LBJ: The reason I went to the airport and didn't take it in the hospital was, first, I wanted to be able to talk to the Attorney General and get the oath. And the second thing was McNamara had always told me that...if you got a warning [of possible nuclear war]...the thing they ought to do is get as high in the air as you can because you was least vulnerable there. Flying, a missile doesn't get you. A plane doesnt get you. You have time to think and you have adequate communications.
With the shades on the plane yanked shut, Johnson sat in the Presidential bedroom on Jacqueline Kennedy's bed and made telephone calls. One was to the late President's brother, Attorney General Robert Kennedy, at his home in Virginia. Johnson later insisted that RFK advised him to take the oath immediately. According to Manchester, drawing on interviews with Robert, no opinion was offered by the Attorney General, who would have sentimentally preferred that Johnson wait until he landed in Washington so that John Kennedy could return to the capital one last time as President.

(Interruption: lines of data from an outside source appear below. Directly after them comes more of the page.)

/-- A read at 0x800 of a window (R414): DEQT; an empty queue returns every byte 0xFF. -/
def State.fromWindow (s : State) (k size : Nat) : State :=
  let answer (s : State) (l : List Byte) : State := s.modFront fun f => { f with hostRead := l }
  let none_ : List Byte := List.replicate size 0xFF
  match mget s.front.windows k with
  | none => answer s.countHost (toBytes size 0)
  | some w =>
    let h := s.placeOfWindow w
    match s.activate h.1 w.qcb h.2 with
    | .ok (q, s) =>
      if q.elem != size then answer s.countHost (toBytes size 0)
      else match s.takeElem h.1 q with
        | .ok (some (l, s)) => s.toHost q.multi l
        | .ok none => answer s none_
        | .error (.corrupt s) => answer s none_
        | .error (.poisoned s) => answer s none_
        | .error .table => answer s none_
    | .error (.corrupt s) => answer s none_
    | .error (.poisoned s) => answer s none_
    | .error .table => answer s none_

/-- A host read of `size` bytes at `off` in window `k` (R414): DEQT at 0x800, the status at 0xFF8; another read returns 0 and is counted. -/
def State.readWindow (s : State) (k off size : Nat) : State :=
  let answer (s : State) (l : List Byte) : State := s.modFront fun f => { f with hostRead := l }
  if off = 0x800 then s.fromWindow k size
  else if off = 0xFF8 && size = 8 && (mget s.front.windows k).isSome then answer s (toBytes 8 (s.windowStatus k))
  else answer s.countHost (toBytes size 0)

/-- HOST_QUEUE_DEQUEUE (R414). -/
def execHostQueueDequeue (s : State) : Out := s.orWait <|
  .next (match s.event with
    | .hostQueueDequeue k off size => if s.hostUp then s.readWindow k off size else s
    | _ => s)

/-! ### LXM slots from the host (R415) -/

/-- Control of a slot: version, timestamp, epoch and status after the 8 bytes of control. -/
def slotControl (x : Buffer) (status : Nat) : List Byte :=
  toBytes 8 0 ++ toBytes 8 x.version ++ toBytes 8 x.time ++ toBytes 4 x.epoch ++ toBytes 4 status

/-- The host's latch on a slot is released. -/
def State.unlatch (s : State) (n : Nat) : State :=
  match (mget s.lxm n).bind (·.hostLatch) with
  | some b => (s.modBuffer n b fun x => { x with readers := x.readers - 1 }).modSlot n fun l => { l with hostLatch := none }
  | none => s

/-- A host read of control latches the newest complete buffer (R415). -/
def State.latchSlot (s : State) (n : Nat) : State :=
  let s := s.unlatch n
  let set (s : State) (st : Nat) : State := s.modSlot n fun l => { l with hostStatus := st }
  match mget s.lxm n with
  | none => s
  | some l => match l.pick none with
    | none => set s 3
    | some b =>
      if l.readers ≤ l.reads then set s 5
      else set ((s.modBuffer n b fun x => { x with readers := x.readers + 1 }).modSlot n fun l => { l with hostLatch := some b }) 0

/-- What the host reads of control and of the data window (R415). -/
def State.slotView (s : State) (n : Nat) : List Byte × List Byte :=
  match mget s.lxm n with
  | none => (slotControl {} 6, [])
  | some l => match l.hostLatch with
    | some b => (slotControl (l.buffer b) l.hostStatus, rdBytes (l.buffer b).data 0 l.size)
    | none => (slotControl {} l.hostStatus, toBytes l.size 0)

/-- The byte that a host read finds at offset `off` of BAR0 (R412): global registers, the counter snapshot, slot controls, the status words
of the queue windows and slot data; the Xegar region answers the peer port alone, and a reserved range reads 0. What a read does besides
is HOST_SLOT_CONTROL_READ's and HOST_QUEUE_DEQUEUE's. -/
def State.bar0Byte (s : State) (off : Nat) : Byte :=
  if off < 0x10000 then BitVec.ofNat 8 (bits (s.globalReg (off / 8 * 8)) (8 * (off % 8)) 8)
  else if off < 0x20000 then
    BitVec.ofNat 8 (bits (s.hostCounter ((off - 0x10000) / 64) (off % 64 / 4)) (8 * (off % 4)) 8)
  else if off < 0x22000 then (s.slotView ((off - 0x20000) / 32)).1.getD (off % 32) 0
  else if off < 0x100000 then 0
  else if off < 0x200000 then
    if off % 0x1000 < 0xFF8 then 0 else BitVec.ofNat 8 (bits (s.windowStatus ((off - 0x100000) / 0x1000)) (8 * (off % 8)) 8)
  else if off < 0x1000000 then 0
  else if off < 0x2000000 then (s.slotView ((off - 0x1000000) / 0x10000)).2.getD (off % 0x10000) 0
  else 0

/-- What a host read of `n` bytes at `off` in BAR0 returns (R412). -/
def State.bar0Read (s : State) (off n : Nat) : List Byte := (List.range n).map fun i => s.bar0Byte (off + i)

/-- Until BOOT_STATUS reads READY, the configuration space answers with Configuration Request Retry Status (R410). -/
def State.configRetry (s : State) : Bool := s.front.boot != 5 && s.front.boot != 6

/-- HOST_SLOT_CONTROL_READ (R415). -/
def execHostSlotControlRead (s : State) : Out :=
  .next (match s.event with
    | .hostSlotControlRead n =>
      if !s.hostUp then s
      else
        let s := s.latchSlot n
        let v := s.slotView n
        s.modFront fun f => { f with hostRead := v.1 }
    | _ => s)

/-- A data-window write (R415): the first after a commit claims a buffer. -/
def State.writeSlot (s : State) (n off : Nat) (data : List Byte) : State :=
  match mget s.lxm n with
  | none => s.countHost
  | some l =>
    if l.size < off + data.length then s.countHost
    else
      let put (s : State) (b : Nat) : State := s.modBuffer n b fun x => { x with data := wrBlock x.data off data }
      match l.hostClaim with
      | some b => put s b
      | none => match l.claim with
        | some b =>
          let s := s.modSlot n fun l => { l with writing := some b, hostClaim := some b }
          put (s.modBuffer n b fun x => { x with complete := false, bad := [] }) b
        | none => s.modSlot n fun l => { l with hostStatus := 4 }

/-- HOST_SLOT_DATA_WRITE (R415). -/
def execHostSlotDataWrite (s : State) : Out :=
  .next (match s.event with
    | .hostSlotDataWrite n off data => if s.hostUp then s.writeSlot n off data else s
    | _ => s)

/-- Commit the host's claimed buffer as XMPUB does, with timestamp `t`, or the meridian time for 0 (R415). -/
def State.hostCommit (s : State) (n t : Nat) : State :=
  match mget s.lxm n with
  | none => s
  | some l => match l.hostClaim with
    | some b => (s.commitSlot n b (if t = 0 then s.meridianNow else t)).modSlot n fun l => { l with hostClaim := none, hostStatus := 0 }
    | none => s.modSlot n fun l => { l with hostStatus := 4 }

/-- HOST_SLOT_COMMIT (R415): a write of a value other than 0 to control. -/
def execHostSlotCommit (s : State) : Out :=
  .next (match s.event with
    | .hostSlotCommit n t => if s.hostUp then s.hostCommit n t.toNat else s
    | _ => s)

/-- HOST_SLOT_RELEASE (R415): a write of 0 to control ends the latch, and commits what has been claimed. -/
def execHostSlotRelease (s : State) : Out :=
  .next (match s.event with
    | .hostSlotRelease n =>
      if !s.hostUp then s
      else
        let latched := ((mget s.lxm n).bind (·.hostLatch)).isSome
        let claimed := ((mget s.lxm n).bind (·.hostClaim)).isSome
        let s := s.unlatch n
        if claimed || !latched then s.hostCommit n 0 else s
    | _ => s)

/-! ### BAR2 (R416) -/

/-- Bytes of BAR2: the least of the sizes of R410 that holds the mapping (DEDUCED, notes/assumptions/103.md). -/
def State.bar2Size (s : State) : Nat :=
  let n := (s.front.bar2.map (·.length)).getD 0
  (((List.range 8).map fun i => 2 ^ (30 + i)).find? fun k => n ≤ k).getD (2 ^ 37)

LBJ: I thought the most important thing in the world was to decide who was President of this country at that moment. I was fearful that the Communists were trying to take us over...I think that Bobby agreed that it would be all right to be sworn in. He said he wanted to look into it and he would get back to me, which he did.
There's also an implication that Bobby didn't want us to take the oath, when the implication made to me was that he thought it was better to take it there, that he would have somebody call me to give me the oath, and he did.

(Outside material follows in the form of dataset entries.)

/-- The spare performs such an operation without lending credits, and acknowledges it; one that cannot be performed is tried again and not
acknowledged (DEDUCED, notes/assumptions/104.md). -/
def State.mirrorOp (s : State) (seq h qcb sp : Nat) (data : Option (List Byte)) : State :=
  let up := s.front.linkUp
  match (s.modFront fun f => { f with linkUp := false }).mirrorQueueOp h qcb sp data with
  | some t => ((t.modFront fun f => { f with linkUp := up }).keepMirrored h qcb sp).sayPeer (.mirrorAck seq)
  | none => s.post (cyc 64) s.event

/-- A MULTI queue as the active module sends it whole: QCB and storage, kept inactive (R405). -/
def State.mirrorQueueWhole (s : State) (h qcb sp tenant : Nat) (image storage : List Byte) : State :=
  let q := queueOf qcb sp tenant image
  ((s.modHome h fun x => x.without q).pokeLine sp tenant qcb image).pokeLine q.storeSpace tenant q.base storage

/-- MIRROR_UPDATE (R405), on the spare. -/
def execMirrorUpdate (s : State) : Out := s.orWait <|
  .next (match s.event with
    | .mirrorUpdate seq epoch m =>
      if !s.front.spare || epoch < s.front.epoch then s
      else
        let s := s.modFront fun f => { f with mirrorSeq := max f.mirrorSeq seq }
        match m with
        | .publication n v t d => s.mirrorPublish n v t epoch d
        | .arm e i => s.armEntry e i true
        | .disarm e => s.disarmEntry e
        | .record off d => s.bar2Access true off d.length d
        | .enqueue h q sp _ d => s.mirrorOp seq h q sp (some d)
        | .dequeue h q sp _ => s.mirrorOp seq h q sp none
        | .handover _ _ _ _ => s.sayPeer (.mirrorAck seq)
        | .queue h q sp t i l => (s.mirrorQueueWhole h q sp t i l).keepMirrored h q sp
    | _ => s)

end Sys2Proof.Machine
end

"He sprawled out on the bunk"? I didn't sprawl. I sat and talked on the phone.
According to Manchester, when Mrs. Kennedy boarded the plane, she found Johnson reclining" on her bed and "came to a dead stop." LBJ "hastily lumbered past her," followed by his secretary, Marie Fehmer, while "the widow stared after them." Then Johnson returned to offer condolences and "called her 'Honey!'"

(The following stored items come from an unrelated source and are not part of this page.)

-- ==== Sys2Proof/Certificates/Slice0/Obligations.lean ====
section
/-! DEFINITION. The statements for the provers, from the numbered rules of spec/, and the words they are said in. -/

namespace Sys2Proof.Claims

open Sys2Proof.Machine

/-- What every step and every meaning answers. -/
abbrev Answer := Host.Outcome State Fault Refusal

/-- The answer is a next state, and it meets `P`. -/
def Next (o : Answer) (P : State → Prop) : Prop := ∃ t, o = .next t ∧ P t

/-- pc after a word that falls through (R54-R56): word 0 of a serial bundle goes on to word 1, any other word to the next
bundle; word 1 of a parallel bundle leaves pc to word 0. -/
def pcAfter (s : State) : IAddr :=
  match s.form with
  | .ser0 => s.bundle + 4
  | .par1 => s.th.pc
  | _ => s.bundle + 8

/-- R58: the address of the word that would have executed next. -/
def returnAddress (s : State) : IAddr :=
  match s.form with
  | .ser0 => s.bundle + 4
  | _ => s.bundle + 8

/-- The address of the word itself, or of the parallel or wide bundle it acts with (R55, R69). -/
def trapAddress (s : State) : IAddr :=
  match s.form with
  | .ser1 => s.bundle + 4
  | _ => s.bundle

/-- A word with no effect but its step past itself. -/
def stepsPast (s : State) : State := { s with stat := .done, th := { s.th with pc := pcAfter s } }

/-- `t` is `s` after a word that wrote x[d] := w and stepped past itself, and did nothing else: x0 keeps reading 0 (R65). -/
structure XWritten (s : State) (d : BitVec 5) (w : Word) (t : State) : Prop where
  value : t.th.getX d.toNat = if d.toNat % 16 = 0 then 0 else w
  others : ∀ r, r % 16 ≠ d.toNat % 16 → t.th.getX r = s.th.getX r
  frame : t = { stepsPast s with th := { (stepsPast s).th with x := t.th.x } }

/-- `t` is `s` after a word that wrote p[d] := b and stepped past itself, and did nothing else: p0 keeps reading 1 (R65). -/
structure PWritten (s : State) (d : BitVec 5) (b : Bool) (t : State) : Prop where
  value : t.th.getP d.toNat = if d.toNat = 0 then true else b
  others : ∀ p, p ≠ d.toNat → t.th.getP p = s.th.getP p
  frame : t = { stepsPast s with th := { (stepsPast s).th with pw := t.th.pw } }

/-- `t` is `s` after a taken transfer to `a` that wrote nothing else; the next word of the thread issues two core cycles
later (R126). -/
def Jumped (s : State) (a : IAddr) (t : State) : Prop :=
  t = { s with stat := .done, th := { s.th with pc := a, notBefore := s.cycle + 2 } }

/-- `t` is `s` after a word that wrote x[d] := w, ready for words that issue `l` core cycles later (R126), and stepped past itself;
`free` is the core's divider afterwards. -/
structure XLater (s : State) (d : BitVec 5) (w : Word) (l free : Nat) (t : State) : Prop where
  value : t.th.getX d.toNat = if d.toNat % 16 = 0 then 0 else w
  others : ∀ r, r % 16 ≠ d.toNat % 16 → t.th.getX r = s.th.getX r
  ready : mget t.th.xAt d.toNat = some (s.cycle + l) ∧ ∀ r, r ≠ d.toNat → mget t.th.xAt r = mget s.th.xAt r
  frame : t = { stepsPast s with
    th := { (stepsPast s).th with x := t.th.x, xAt := t.th.xAt }, co := { s.co with divFree := free } }

/-- Trap bank 0 can take a trap (R228). -/
def HandlerReady (s : State) : Prop := s.th.trap0.held = false ∧ s.th.trap0.tvec ≠ 0

/-- `t` is `s` after trap entry into bank 0 (R228): cause, value, resume address, PW and level are saved, HELD is set, pc is
the vector. No other register changes; a word that waited is given up, and only the model's counter of free values moves on. -/
structure Trapped (s : State) (cause : Nat) (tval : Word) (epc : IAddr) (t : State) : Prop where
  code : t.th.trap0.cause = BitVec.ofNat 8 cause
  value : t.th.trap0.tval = tval
  resume : t.th.trap0.tepc = epc
  saved : t.th.trap0.held = true ∧ t.th.trap0.pwsave = s.th.pw ∧ t.th.trap0.level = s.th.level
  kept : t.th.trap0.tvec = s.th.trap0.tvec ∧ t.th.trap0.scratch = s.th.trap0.scratch
  pc : t.th.pc = s.th.trap0.tvec
  frame : t = { s with
    draw := s.draw + 1
    stat := .trapped cause tval
    th := { s.th with
      st := s.th.wake.st, pend := [], fetched := none, notBefore := s.cycle + 2, trap0 := t.th.trap0, pc := t.th.pc } }

/-- The word traps with `cause` and `tval` at `epc`, whenever bank 0 can take it. -/
def Traps (s : State) (cause : Nat) (tval : Word) (epc : IAddr) (o : Answer) : Prop :=
  HandlerReady s → Next o (Trapped s cause tval epc)

/-- x[r] as the bundle found it (R55). -/
abbrev src (s : State) (r : BitVec 5) : Word := s.src.getX r.toNat

end Sys2Proof.Claims

open Sys2Proof Sys2Proof.Machine Sys2Proof.Claims

/-! ### Scalar instructions (R124-R148) -/

/-- Every word of primary opcode `op` whose `n` bits from bit `i` hold `least` or more is refused with `e` (R67, R68). -/
def Sys2Proof.Claims.Refuses (op i n least : Nat) (e : DecodeError) : Prop :=
  ∀ (w : BitVec 27) (lit : BitVec 32), (w.extractLsb' 20 7).toNat = op → least ≤ (w.extractLsb' i n).toNat →
    decodeCode w lit = .error e

/-- R139: each ALU instruction writes the result that the table gives, and nothing else; the fn values
behind the table are refused. -/
def Obligations.AluWritesTheTableResult : Prop :=
  (∀ (s : State) (d a b : BitVec 5), d.toNat < 16 →
    let x := src s a
    let y := src s b
    let sh := y.toNat % 64
    Next (exec (.add d a b) s) (XWritten s d (BitVec.ofNat 64 (x.toNat + y.toNat))) ∧
    Next (exec (.sub d a b) s) (XWritten s d (BitVec.ofInt 64 (x.toNat - y.toNat))) ∧
    Next (exec (.and d a b) s) (XWritten s d (x &&& y)) ∧
    Next (exec (.or d a b) s) (XWritten s d (x ||| y)) ∧
    Next (exec (.xor d a b) s) (XWritten s d (x ^^^ y)) ∧
    Next (exec (.sll d a b) s) (XWritten s d (BitVec.ofNat 64 (x.toNat * 2 ^ sh))) ∧
    Next (exec (.srl d a b) s) (XWritten s d (BitVec.ofNat 64 (x.toNat / 2 ^ sh))) ∧
    Next (exec (.sra d a b) s) (XWritten s d (BitVec.ofInt 64 (x.toInt / 2 ^ sh))) ∧
    Next (exec (.slt d a b) s) (XWritten s d (if x.toInt < y.toInt then 1 else 0)) ∧
    Next (exec (.sltu d a b) s) (XWritten s d (if x.toNat < y.toNat then 1 else 0)) ∧
    Next (exec (.min d a b) s) (XWritten s d (BitVec.ofInt 64 (min x.toInt y.toInt))) ∧
    Next (exec (.max d a b) s) (XWritten s d (BitVec.ofInt 64 (max x.toInt y.toInt))) ∧
    Next (exec (.minu d a b) s) (XWritten s d (BitVec.ofNat 64 (min x.toNat y.toNat))) ∧
    Next (exec (.maxu d a b) s) (XWritten s d (BitVec.ofNat 64 (max x.toNat y.toNat)))) ∧
  Refuses 0x40 0 5 14 .illegalOpcode

/-- R140: each ALUI instruction, with i = SignExtend(imm7) and a shift count of six bits; a shift word with imm7[6] set is
refused. -/
def Obligations.AluImmediateWritesTheTableResult : Prop :=
  (∀ (s : State) (d a : BitVec 5) (imm : BitVec 7) (sh : BitVec 6), d.toNat < 16 →
    let x := src s a
    let i : Word := BitVec.ofInt 64 imm.toInt
    Next (exec (.addi d a imm) s) (XWritten s d (BitVec.ofInt 64 (x.toNat + imm.toInt))) ∧
    Next (exec (.andi d a imm) s) (XWritten s d (x &&& i)) ∧
    Next (exec (.ori d a imm) s) (XWritten s d (x ||| i)) ∧
    Next (exec (.xori d a imm) s) (XWritten s d (x ^^^ i)) ∧
    Next (exec (.slli d a sh) s) (XWritten s d (BitVec.ofNat 64 (x.toNat * 2 ^ sh.toNat))) ∧
    Next (exec (.srli d a sh) s) (XWritten s d (BitVec.ofNat 64 (x.toNat / 2 ^ sh.toNat))) ∧
    Next (exec (.srai d a sh) s) (XWritten s d (BitVec.ofInt 64 (x.toInt / 2 ^ sh.toNat))) ∧
    Next (exec (.slti d a imm) s) (XWritten s d (if x.toInt < imm.toInt then 1 else 0))) ∧
  (∀ (w : BitVec 27) (lit : BitVec 32), (w.extractLsb' 20 7).toNat = 0x41 → 4 ≤ (w.extractLsb' 7 3).toNat →
    (w.extractLsb' 7 3).toNat ≤ 6 → w.getLsbD 6 = true → decodeCode w lit = .error .illegalOperand)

LBJ: "He lumbered out of the room as she came in"? Well, now, lumbering -- I don't know, I guess that's their way of saying I walked out. But he didn't see me walk out or he doesn't know whether I lumbered or trotted or walked or anything else.
You know, if I call some guy's office to get him, I say to his secretary, "Honey, have him call in." I don't think that I said that to anybody. And I don't think that I called Miz Kennedy "honey." I think that's their idea of "you-all" and "comin'" -- C-O-M-I-N -- and this stuff they write about Texas.
I think I would call people "honey" if I felt they were "honey." And I might have very well said that to Miz Kennedy, although I never felt that way about her and never believed it. I have held her kind of up on a pedestal and been very reserved with her, as her letters to me will indicate -- very proper, very appropriate, very dignified, very reserved.
On Manchester and his book:
LBJ: I took the position when Manchester was selected that he was a fraud. I refused to see him. I asked my people not to see him....Just as I asked them not to see Teddy White. I think they're agents of the people who want to destroy me. And I hate for them to use my friends to do it....My friends don't know it, and they want to be popular and they just do it. And I don't say it's so much popularity. I don't think my wife wants to be popular. But I think she wants to be -- accommodating would be a good word.
I am just going to keep my counsel and try to endure it. But it is vicious, mean, dirty, low-down stuff.
All of it makes Bobby look like a great hero and makes me look like a son of a bitch.
My feeling on the Manchester book is...that we are not equipped by experience, by tradition, by personality or financially to cope with this. I just do not believe that we know how to handle public relations and how to handle advertising agencies, how to handle manuscripts, how to handle book writers....So I think they're going to write history as they want it written, as they can buy it written. And I think the best way we can write it is to try to refrain from getting into an argument or a fight or a knockdown, and go on and do our job every day, as best we can.